A French-language writer - Gauz - who will be worth reading when his novel comes out in English

It's surprising, halfway through Best European Fiction 2017, how few of these stories and selections from novels have anything explicitly to say about the changes, struggles, and crises in Europe today; most of these pieces could just as well have been written by an American writer - although perhaps they're a little more experimental in form than most contemporary American work, which may be typical of European fiction or may just represent the taste of the editors. One exception, and perhaps the most interesting piece in the first half of the anthology, is by the French-language writer Gauz, living in Paris and a native of the Ivory Coast, an excerpt from his novel Stand-by-the-Hour. The piece begins with a description of a job fair at which a recruitment firm is hiring a vast # of men to work as store security; all of the applicants are French-speaking of African descent - and Gauz has some striking passages in which he ticks off the cultural differences - in clothing, in style - that mark one African nationality from another.
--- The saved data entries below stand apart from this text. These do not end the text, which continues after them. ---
/-- TB_CAPTURE (R14, Table TB-13): the source event of unit `n` occurs. -/
def execTbCapture (n : Fin 16) (s : State) : Host.Outcome State Fault Refusal := .next (s.capture n.val)

end Sys2Proof.Machine
end

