-- ==== Sys2Proof/Machine/Protocol.lean ====
section
/-!
DEFINITION. The command protocol's shared operations (Command Packets chapter): sessions, sequence numbers, replies, notices, transfer
handles, window claims, and the receive checks 7 to 18 of Table QP-4 around every command.
-/

namespace Sys2Proof.Machine

open Reg

/-- A refusal with the reason and detail of R327. -/
def refusal (st : Status) (reason : Nat := 0) (detail : Nat := 0) : Reply := { status := st, reason := reason, detail := detail }

/-- DONE with the fields of the reply's parameters. -/
def doneWith (fields : List Nat) : Reply := { status := .done, fields := fields }

/-- DONE without parameters. -/
def done : Reply := { status := .done }

/-- ACCEPTED: a notice follows (R342). -/
def accepted : Reply := { status := .accepted }

/-- One millisecond of up-time, in 2^-32 ns. -/
def msUnits : Nat := 1000000 * 4294967296

/-- The protocol changed by `f`. -/
def State.updQcp (s : State) (f : Protocol → Protocol) : State := { s with qcp := f s.qcp }

/-- The statistics changed by `f` (R346). -/
def State.count (s : State) (f : QcpStats → QcpStats) : State := s.updQcp fun q => { q with stats := f q.stats }

/-- A QCP event: SOURCE is the low 16 bits of the session number, 0xFFFF for session 0 (R445). -/
def State.raiseQcp (s : State) (code : Nat) (n : Word) : State := s.raise code (if n = 0#32 then 0xFFFF else n.toNat % 65536)

/-- The open session with number `n`. -/
def State.session (s : State) (n : Word) : Option Session := s.qcp.sessions.find? (fun x => x.number = n)

/-- The session `n` changed by `f`. -/
def State.updSession (s : State) (n : Word) (f : Session → Session) : State :=
  s.updQcp fun q => { q with sessions := q.sessions.map (fun x => if x.number = n then f x else x) }

/-- The role of a session: 0 Viewer, 1 Operator, 2 Engineer, 3 Owner (R331); an ended session has none. -/
def State.sessionRole (s : State) (n : Word) : Option Nat := (s.session n).map (·.role)

/-- The port whose address answers on a path: P3 for the station bus, P5 for the service port. -/
def pathPort (path : Path) : Nat := if path.kind = 1 then 4 else 2

/-- A reply as bytes, `relayed` when it crossed the tandem link (R321, R323). -/
def replyBytes (s : State) (op : Nat) (rq : Requester) (relayed : Bool) (r : Reply) : List Byte :=
  packetBytes s op (packetFlags s false relayed rq.session) rq.session rq.seq r.status.code 0 (replyParams op r) (replyPayload op r)

/-- A QCP packet sent on a port, counted. -/
def State.packetOut (s : State) (port : Nat) : State :=
  (s.updQcp fun q =>
    { q with serviceOut := q.serviceOut + b2n (decide (port = 4)), busOut := q.busOut + b2n (decide (port ≠ 4)) }).count fun c =>
    { c with sent := c.sent + 1 }

/-- A packet sent to a client: opcode, session, sequence and reply. -/
def State.sendReply (s : State) (op : Nat) (rq : Requester) (r : Reply) (relayed : Bool := false) : State :=
  ((s.updQcp fun q => { q with reply := some r }).packetOut rq.port).sendWire .reply
    ([op, rq.session.toNat, rq.seq.toNat, r.status.code, r.reason, r.detail] ++ r.fields ++ r.payload) (replyBytes s op rq relayed r)
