/-! ### Meanings -/

/-- RUN_TICK (R83): the pending change is made at its tick, or cancelled when its conditions no longer hold. -/
def execRunTick (s : State) : Host.Outcome State Fault Refusal :=
  match s.frame.runChange with
  | none => .next s
  | some c =>
    let s0 := s.advanceTo c.tick
    let leads := decide (s0.role = .active) || decide (s0.role = .solo) || decide (s0.role = .standby)
    let ok := leads && (if c.toRun then decide (s0.mode = .stop) && (decide (s0.role = .standby) || !(runRefused s0))
      else decide (s0.mode = .run))
    if ok then
      let s1 := ((s0.updFrame fun f => { f with runChange := none }).setReg MODE.PEND_SEC 0).setReg MODE.PEND_NS 0
      let s2 := if c.toRun then s1.enterMode .run 2 else s1.enterMode .stop 3
      .next (s2.notify 0x30 c.by_ { status := .done, fields := tickFields c.tick })
    else .next s0.cancelRunChange

/-- RUN_TICK_CONFIRM_DEADLINE (R83): 20 µs before the run tick, without confirmation the ACTIVE goes on alone, and the STANDBY drops to
TRACK. -/
def execRunTickConfirmDeadline (s : State) : Host.Outcome State Fault Refusal :=
  match s.frame.runChange with
  | none => .next s
  | some c =>
    let s0 := s.advanceTo (c.tick - 2 * frameUnits)
    if c.confirmed then .next s0
    else if s0.role = .standby then
      .next (s0.updPair fun p => { p with trackDue := true }).cancelRunChange
    else .next (s0.updFrame fun f => { f with runChange := some { c with confirmed := true } })

/-- MODE_SET_RUN (R83, R84). -/
def execModeSetRun (p : Pkt) (s : State) : Host.Outcome State Fault Refusal :=
  .next (s.request p 0x30 (modeAuthority s .run) false none fun t rq => t.requestMode .run (some rq))

/-- MODE_SET_STOP (R83, R84). -/
def execModeSetStop (p : Pkt) (s : State) : Host.Outcome State Fault Refusal :=
  .next (s.request p 0x30 (modeAuthority s .stop) false none fun t rq => t.requestMode .stop (some rq))

/-- MODE_SET_HOLD (R84, R86). -/
def execModeSetHold (p : Pkt) (s : State) : Host.Outcome State Fault Refusal :=
  .next (s.request p 0x30 (modeAuthority s .hold) false none fun t rq => t.requestMode .hold (some rq))

/-- MODE_SET_SAFE (R84). -/
def execModeSetSafe (p : Pkt) (s : State) : Host.Outcome State Fault Refusal :=
  .next (s.request p 0x30 (modeAuthority s .safe) false none fun t rq => t.requestMode .safe (some rq))

/-- A fatal fault of the control runtime (row 8 of Table FX-11): RUN or HOLD becomes SAFE at the next frame tick, cause RUNTIME_FATAL. -/
def State.runtimeFatal (s : State) : State :=
  if s.mode = .run ∨ s.mode = .hold then (s.advanceTo (tickAtOrAfter s.tb.now)).enterSafe 3 8 else s

/-- RUNTIME_FATAL_FAULT (R84). -/
def execRuntimeFatalFault (s : State) : Host.Outcome State Fault Refusal := .next s.runtimeFatal

/-- IMAGE_INTEGRITY_FAILURE (R84, row 8 of Table FX-11): the running bank failed its integrity check. -/
def execImageIntegrityFailure (s : State) : Host.Outcome State Fault Refusal :=
  if s.mode = .run ∨ s.mode = .hold then .next ((s.advanceTo (tickAtOrAfter s.tb.now)).enterSafe 4 8) else .next s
This passage gives us a sense of the struggles of the African immigrants (or sons of immigrants) and helps us see a segment of the capitalist system generally hidden from view: who are these men who take these dreary jobs of literally standing by the hour, paying watch and keeping the peace simply through their slightly threatening presence? Then we take a step aside w/ two of the men who are living in one of those Parisian shared apartments - they clear out during the day and leave the room to workers on the night shift; Gauz gives us the sense of the despair of their lives and the need to stay out of trouble - and they seem headed for trouble as they befriend a seriously drunk white woman and literally carry her back to their apartment where they hope she'll sleep it off and sober up. This seems like a novel worth reading, if and when it appears in English. Another piece of note is the Hungarian writer Zsuzsa Selyem's story Confectionary 1952, which describes a police interrogation of those suspected of anti-Soviet activism; strangely, the story seems to be narrated by some kind of insect or animal that thrives off the blood of the prisoners - a mosquito, maybe? Very unusual perspective; but why focus on the politics of that long-ago era? I really expected more in this anthology about multicultural tensions, the immigration crises, terrorism, Brexit - life today in Europe.